1. Trig Identity

Verify:
Sin(α/3)Cos(α/3)=.5Sin(2α/3)

2. Use the sine double-angle identity.
\begin{aligned}
\tfrac{1}{2}\sin \left(\tfrac{2\alpha}{3} \right) &= \tfrac{1}{2}\sin \left(2 \cdot \tfrac{\alpha}{3} \right) \\
&= \tfrac{1}{2} \cdot 2 \sin \left(\tfrac{\alpha}{3} \right) \cos \left(\tfrac{\alpha}{3} \right) \\
&= \sin \left(\tfrac{\alpha}{3} \right) \cos \left(\tfrac{\alpha}{3} \right)
\end{aligned}

3. Originally Posted by eumyang
Use the sine double-angle identity.
\begin{aligned}
\tfrac{1}{2}\sin \left(\tfrac{2\alpha}{3} \right) &= \tfrac{1}{2}\sin \left(2 \cdot \tfrac{\alpha}{3} \right) \\
&= \tfrac{1}{2} \cdot 2 \sin \left(\tfrac{\alpha}{3} \right) \cos \left(\tfrac{\alpha}{3} \right) \\
&= \sin \left(\tfrac{\alpha}{3} \right) \cos \left(\tfrac{\alpha}{3} \right)
\end{aligned}
In the second step how did you get Cos to appear?

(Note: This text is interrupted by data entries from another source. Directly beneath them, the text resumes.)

/-- An output taken in PULLING with positions waiting: the step is processed, and then the pull ends
when a fault is latched or, failing that, when the step carried position 0 (R68, R79). -/
def State.takeOutput (s : State) (c : Chan) (values : Eight Raw) : State :=
  let ch := s.chan.get c
  let s1 := s.processStep c (sampleOf ch.slots values)
  if !(s1.pull.get c).latch.isEmpty then s1.endOnFault c
  else if ch.waiting.contains 0 then s1.endBy c .positionZero
  else s1

/-- DEMODULATOR_OUTPUT (R60): discarded unless PULLING with a position waiting. -/
def execDemodulatorOutput (c : Chan) (values : Eight Raw) (s : State) :
    Host.Outcome State Fault Refusal :=
  .next
    (if (s.chan.get c).state = .pulling ∧ (s.chan.get c).waiting ≠ [] then s.takeOutput c values
     else s)

/-! ## The encoder (R57, R58, R62) -/

/-- A multiple of 10 counts, not below 0, below the last due position (R58). -/
def becomesDue (position lastDue : Int) : Bool :=
  decide (position % 10 = 0 ∧ 0 ≤ position ∧ position < lastDue)

/-- A count step of a PULLING channel (R57, R58, R62). -/
def Channel.count (ch : Channel) (dir : EncoderDir) : Channel :=
  match dir with
  | .near =>
    let pos := ch.position - 1
    let ch1 := { ch with position := pos, lowest := min ch.lowest pos }
    if becomesDue pos ch.lastDue then
      { ch1 with lastDue := pos, waiting := ch.waiting ++ [pos] }
    else ch1
  | .far =>
    let pos := ch.position + 1
    let ch1 := { ch with position := pos }
    if ch.lowest + Config.reverseLimit < pos then { ch1 with reverseReported := true } else ch1

/-- ENCODER_STEP (R57): counted in PULLING alone. -/
def execEncoderStep (c : Chan) (dir : EncoderDir) (s : State) : Host.Outcome State Fault Refusal :=
  .next
    (if (s.chan.get c).state = .pulling then s.setChan c ((s.chan.get c).count dir) else s)

/-- ENCODER_REVERSE (R62): the channel's report, taken in PULLING, ends the pull. -/
def execEncoderReverse (c : Chan) (s : State) : Host.Outcome State Fault Refusal :=
  .next
    (if (s.chan.get c).state = .pulling ∧ (s.chan.get c).reverseReported = true then
      s.endWith c .encoderReverse
     else s)

/-! ## Coil events and the pull deadline (R63, R81) -/

/-- COIL_OPEN (R63): the condition is set in every bound state; in PULLING the pull ends. -/
def execCoilOpen (c : Chan) (s : State) : Host.Outcome State Fault Refusal :=
  let ch := s.chan.get c
  let s1 := s.setChan c { ch with probeOpen := true }
  .next
    (match ch.state with
     | .unbound => s
     | .pulling => s1.endWith c .probeOpen
     | _ => s1)

/-- COIL_RESTORED (R63): the condition is cleared in every bound state. -/
def execCoilRestored (c : Chan) (s : State) : Host.Outcome State Fault Refusal :=
  let ch := s.chan.get c
  .next (if ch.state = .unbound then s else s.setChan c { ch with probeOpen := false })

/-- The pull deadline of a channel has been reached (R81). -/
def State.pullTimedOut (s : State) (c : Chan) : Bool :=
  match (s.pull.get c).record with
  | some rec => decide (rec.deadline ≤ s.now)
  | none => false

/-- TIMEOUT (R81): taken while PULLING, once the count has reached the deadline, at whatever place the
queue gives it (assumption log 6). -/
def execTimeout (c : Chan) (s : State) : Host.Outcome State Fault Refusal :=
  .next
    (if (s.chan.get c).state = .pulling ∧ s.pullTimedOut c = true then s.endWith c .timeout else s)

end Sys2Proof.Machine
end

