/-- R182, R187, R189: the first four checks of a frame in their order. A garbled frame is refused with
GARBLED, whatever its code and body; a code that names no request with UNKNOWN, attached or not; the
Station Table refuses a detached port everything but ATTACH and LINK_RATE, and a CREW station the
fourteen requests of the plan, with ROLE; then, from every station that passes the Station Table, a
body of another length than its layout gives is refused with RANGE: for the fixed layouts their length,
for PLAN_SET, CURVE_SET and TRACES_SET the length that the count in the body gives, a body too short for
its count included. -/
def Obligations.FramesAreCheckedInOrder : Prop :=
  ∀ (s : State) (p : Port) (code : Byte) (body : List Byte),
    (s.takes p ⟨code, body, true⟩ → Refuses (.garbledFrame p code body) s p 0x01)
    ∧ (s.takes p ⟨code, body, false⟩ → namesRequest code = false →
        Refuses (.unknownCode p code body) s p 0x02)
    ∧ (s.takes p ⟨code, body, false⟩ → ∀ i, requestOfCode p code body = some i →
        let passes : Prop := (s.ports.get p).role = .review
          ∨ (s.ports.get p).role = .crew ∧ 0x20 ≤ code.toNat
          ∨ code.toNat = 0x50 ∨ code.toNat = 0x52
        let count (k : Nat) : Nat := ((body[k]?).map (fun b => b.toNat)).getD 0
        ((s.ports.get p).role = .none → code.toNat ≠ 0x50 → code.toNat ≠ 0x52 →
          Refuses i s p 0x03)
        ∧ ((s.ports.get p).role = .crew → code.toNat ≤ 0x1D → Refuses i s p 0x03)
        ∧ (passes → ∀ n,
            (code.toNat, n) ∈ [(0x10, 0), (0x12, 7), (0x13, 7), (0x14, 5), (0x16, 18), (0x18, 9),
              (0x19, 0), (0x1A, 0), (0x1B, 0), (0x1C, 4), (0x1D, 0), (0x20, 5), (0x21, 9),
              (0x22, 1), (0x23, 4), (0x30, 1), (0x31, 1), (0x32, 9), (0x33, 2), (0x34, 2),
              (0x35, 2), (0x36, 1), (0x37, 1), (0x40, 0), (0x41, 4), (0x42, 5), (0x43, 3),
              (0x44, 0), (0x45, 1), (0x50, 2), (0x51, 0), (0x52, 1)] →
            body.length ≠ n → Refuses i s p 0x06)
        ∧ (passes →
            (code.toNat = 0x11 ∧ body.length ≠ 3 + count 0
              ∨ code.toNat = 0x15 ∧ body.length ≠ 1 + 3 * count 0
              ∨ code.toNat = 0x17 ∧ body.length ≠ 3 + 2 * count 2) → Refuses i s p 0x06))

/-- R179, R181, R182: the characters of a request's frame, received one after another on a port in
HUNT with no reply in progress, run exactly the request's command, in the step of the last character.
That this step is the one that takes the frame is the model's reading (log 4). -/
def Obligations.SentFrameIsTakenAsItsCommand : Prop :=
  ∀ (i : Instr) (p : Port) (f : Frame) (s : State),
    i.wellFormed = true → frameOfCommand i = some (p, f) → f.garbled = false →
    (s.ports.get p).assembly = .hunt → (s.ports.get p).reply = none →
    let characters := sentCharacter f.code true :: sentCharacter (BitVec.ofNat 8 f.body.length) false
      :: f.body.map (fun b => sentCharacter b false)
    steps characters.length { s with pending := characters.map (Instr.receivedCharacter p) }
      = exec i { s with pending := [] }

/-! ## Station links -/

/-- R179, R181: what the receive assembly makes of a character, row by row; a parity error is an even
number of ones, a framing error a stop bit at space. A frame that completes waits in WAITING while a
reply is in progress; with none it is handed on: the step is that of the frame's command, the port in
HUNT. Nothing else of the machine changes. That the step of the last character takes the frame is log
4; that a character may come while a break stands is log 11. -/
def Obligations.ReceivedCharactersBuildFrames : Prop :=
  ∀ (s : State) (p : Port) (ch : Character) (err : Bool),
    err = (decide (((List.range 8).countP (fun n => ch.data.toNat.testBit n) + ch.mark.toNat
      + ch.parity.toNat) % 2 = 0) || !ch.stop) →
    let x := s.ports.get p
    let becomes (a : Assembly) : Prop :=
      exec (.receivedCharacter p ch) s
        = .next { s with ports := s.ports.set p { x with assembly := a } }
    let completes (f : Frame) : Prop :=
      (x.reply.isSome = true → becomes (.waiting f))
      ∧ (x.reply = none → ∀ i, i.wellFormed = true → frameOfCommand i = some (p, f) →
          exec (.receivedCharacter p ch) s
            = exec i { s with ports := s.ports.set p { x with assembly := .hunt } })
    ((∃ f, x.assembly = .waiting f) → x.reply.isSome = true → becomes x.assembly)
    ∧ ((∀ f, x.assembly ≠ .waiting f) → ch.mark = true → becomes (.length ch.data err))
    ∧ (x.assembly = .hunt → ch.mark = false → becomes .hunt)
    ∧ (∀ code g, x.assembly = .length code g → ch.mark = false →
        (250 < ch.data.toNat → completes ⟨code, [], true⟩)
        ∧ (ch.data.toNat = 0 → completes ⟨code, [], g || err⟩)
        ∧ (0 < ch.data.toNat → ch.data.toNat ≤ 250 →
            becomes (.body code ch.data.toNat [] (g || err))))
    ∧ (∀ code len got g, x.assembly = .body code len got g → ch.mark = false →
        (got.length + 1 < len → becomes (.body code len (got ++ [ch.data]) (g || err)))
        ∧ (len ≤ got.length + 1 → completes ⟨code, got ++ [ch.data], g || err⟩))

/-- R180, R181: LINK_RATE answers with the new divider and the rate in baud and leaves the divider as it
is; the divider changes when that reply is sent; a divider above 127 is refused with RANGE. A frame that
waits for the reply is handed on when it has been sent. That the rate is rounded half to even is log 14;
that REPLY_SENT with no reply in progress changes nothing is log 2. -/
def Obligations.LinkRateTakesEffectAfterItsReply : Prop :=
  ∀ (s : State) (p : Port) (d : Byte),
    let x := s.ports.get p
    let freed : PortState :=
      { x with reply := none, divider := x.nextDivider.getD x.divider, nextDivider := none }
    (s.takes p ⟨0x52, [d], false⟩ → 127 < d.toNat → Refuses (.linkRate p [d]) s p 0x06)
    ∧ (s.takes p ⟨0x52, [d], false⟩ → d.toNat ≤ 127 →
        ∃ rate : Nat, exec (.linkRate p [d]) s
            = .next (State.answered
                { s with ports := s.ports.set p { x with nextDivider := some d.toNat } }
                p 0xF0 (c1 d.toNat ++ c4 rate))
          ∧ (2 * (rate : Int) * (d.toNat + 1) - 2 * 921600).natAbs ≤ d.toNat + 1)
    ∧ (x.reply.isSome = true → (∀ f, x.assembly ≠ .waiting f) →
        exec (.replySent p) s = .next { s with ports := s.ports.set p freed })
    ∧ (∀ i f, x.reply.isSome = true → x.assembly = .waiting f → i.wellFormed = true →
        frameOfCommand i = some (p, f) →
        exec (.replySent p) s
          = exec i { s with ports := s.ports.set p { freed with assembly := .hunt } })
    ∧ (x.reply = none → exec (.replySent p) s = .next s)

/-- R185: ATTACH writes the role and the policy, with an empty notice set and an empty set of
channels, and answers port, role, policy and divider; a role or policy out of range is refused with
RANGE, an attached port with STATE and a second REVIEW station with ROLE, in that order. That the policy
of a REVIEW station is answered as FFh is the model's reading (log 16). -/
def Obligations.AttachGivesARole : Prop :=
  (∀ (s : State) (p : Port) (a b : Byte) (role : Role) (policy : Option Policy),
    s.takes p ⟨0x50, [a, b], false⟩ →
    ((a.toNat = 1 ∧ b.toNat = 0 ∧ role = .crew ∧ policy = some .masked)
      ∨ (a.toNat = 1 ∧ b.toNat = 1 ∧ role = .crew ∧ policy = some .unmasked)
      ∨ (a.toNat = 2 ∧ role = .review ∧ policy = none)) →
    ((s.ports.get p).role = .none →
      (role = .review → ∀ q, q ≠ p → (s.ports.get q).role ≠ .review) →
      exec (.attach p [a, b]) s
        = .next (State.answered
            { s with
              ports := s.ports.set p
                { s.ports.get p with
                  role := role, policy := policy, bound := FourSet.empty
                  notices := Notices.empty } }
            p 0xF0
            ([BitVec.ofNat 8 p.val, a, (if role = .crew then b else 0xFF)]
              ++ c1 (s.ports.get p).divider)))
    ∧ ((s.ports.get p).role ≠ .none → Refuses (.attach p [a, b]) s p 0x04)
    ∧ ((s.ports.get p).role = .none → role = .review →
        (∃ q, q ≠ p ∧ (s.ports.get q).role = .review) → Refuses (.attach p [a, b]) s p 0x03))
  ∧ ∀ (s : State) (p : Port) (a b : Byte), s.takes p ⟨0x50, [a, b], false⟩ →
      ¬ (a.toNat = 1 ∧ b.toNat ≤ 1 ∨ a.toNat = 2) → Refuses (.attach p [a, b]) s p 0x06

/-- R186, the Station Table's action: the port is detached with empty notice set and set of channels,
its divider kept, and its claims become the departed station's. The reply counts the claims that no
job holds and names the channels in SIZING. -/
def Obligations.DetachLeavesTheStation : Prop :=
  ∀ (s : State) (p : Port), s.takes p ⟨0x51, [], false⟩ → (s.ports.get p).role ≠ .none →
    exec (.detach p []) s
      = .next (State.answered
          { s with
            ports := s.ports.set p
              { s.ports.get p with
                role := .none, policy := none, bound := FourSet.empty
                notices := Notices.empty }
            claims := s.claims.set p
              ((s.claims.get p).map
                (fun x => x.map (fun cl => { cl with departed := true }))) }
          p 0xF0
          (c1 (four.countP (fun t => decide (∃ cl, (s.claims.get p).get t = some cl
                ∧ ∀ j ∈ s.jobs, j.index ≠ cl.tube)))
            ++ setChar (Quad.ofFn (fun c => (s.ports.get p).bound.get c
                && decide ((s.chan.get c).state = .sizing)))))

/-- R184: a break resets the port, drops its frame, its reply and a rate not yet in effect, and
detaches an attached station; while the line has not returned to mark it is the same break. -/
def Obligations.BreakResetsThePort : Prop :=
  ∀ (s : State) (p : Port),
    ((s.ports.get p).breakTaken = false →
      exec (.lineBreak p) s
        = .next { s with
            ports := s.ports.set p
              { divider := 7, nextDivider := none, assembly := .hunt, reply := none
                breakTaken := true, role := .none
                policy := if (s.ports.get p).role = .none then (s.ports.get p).policy else none
                bound :=
                  if (s.ports.get p).role = .none then (s.ports.get p).bound else FourSet.empty
                notices :=
                  if (s.ports.get p).role = .none then (s.ports.get p).notices
                  else Notices.empty }
            claims := s.claims.set p
              (if (s.ports.get p).role = .none then s.claims.get p
               else (s.claims.get p).map
                (fun x => x.map (fun cl => { cl with departed := true }))) })
    ∧ ((s.ports.get p).breakTaken = true → exec (.lineBreak p) s = .next s)
    ∧ exec (.lineReturnedToMark p) s
        = .next { s with ports := s.ports.set p { s.ports.get p with breakTaken := false } }

/-! ## The plan and the map -/

/-- R2: the plan states in which the Tube Map refuses each of its requests: with STATE where the plan's
state does not take it, and with LOCKED where the state takes it but the lock forbids it. -/
def Obligations.PlanStatesGateTheMapRequests : Prop :=
  ∀ (i : Instr) (p : Port) (code : Byte) (body : List Byte) (s : State),
    requestOfCode p code body = some i → s.takes p ⟨code, body, false⟩ →
    (s.ports.get p).role = .review →
    (code.toNat = 0x10 → body = [] →
      (s.planState = .active → Refuses i s p 0x04)
      ∧ (s.planState = .closed → s.lock = true → Refuses i s p 0x05))
    ∧ ((code.toNat = 0x11 ∧ (readPlanSet body).isSome = true
          ∨ code.toNat = 0x12 ∧ body.length = 7 ∨ code.toNat = 0x13 ∧ body.length = 7
          ∨ code.toNat = 0x14 ∧ body.length = 5 ∨ code.toNat = 0x19 ∧ body = []) →
        s.planState ≠ .draft → Refuses i s p 0x04)
    ∧ ((code.toNat = 0x15 ∧ (readCurve body).isSome = true
          ∨ code.toNat = 0x16 ∧ body.length = 18
          ∨ code.toNat = 0x17 ∧ (readTraces body).isSome = true
          ∨ code.toNat = 0x18 ∧ body.length = 9) →
        (s.planState = .empty ∨ s.planState = .closed → Refuses i s p 0x04)
        ∧ (s.planState = .active → s.lock = true → Refuses i s p 0x05))
    ∧ ((code.toNat = 0x1A ∧ body = [] ∨ code.toNat = 0x1B ∧ body = []
          ∨ code.toNat = 0x1C ∧ body.length = 4) →
        s.planState ≠ .active → Refuses i s p 0x04)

4. Like I said, I used the sine double angle identity:
$\sin\,2\theta = 2\sin\,\theta\,\cos\,\theta$.
You should have learned this. If not, you could still verify the problem using the sine of a sum identity instead:
$\sin\,(u + v) = \sin\,u\,\cos\,v + \cos\,u\,\sin\,v$.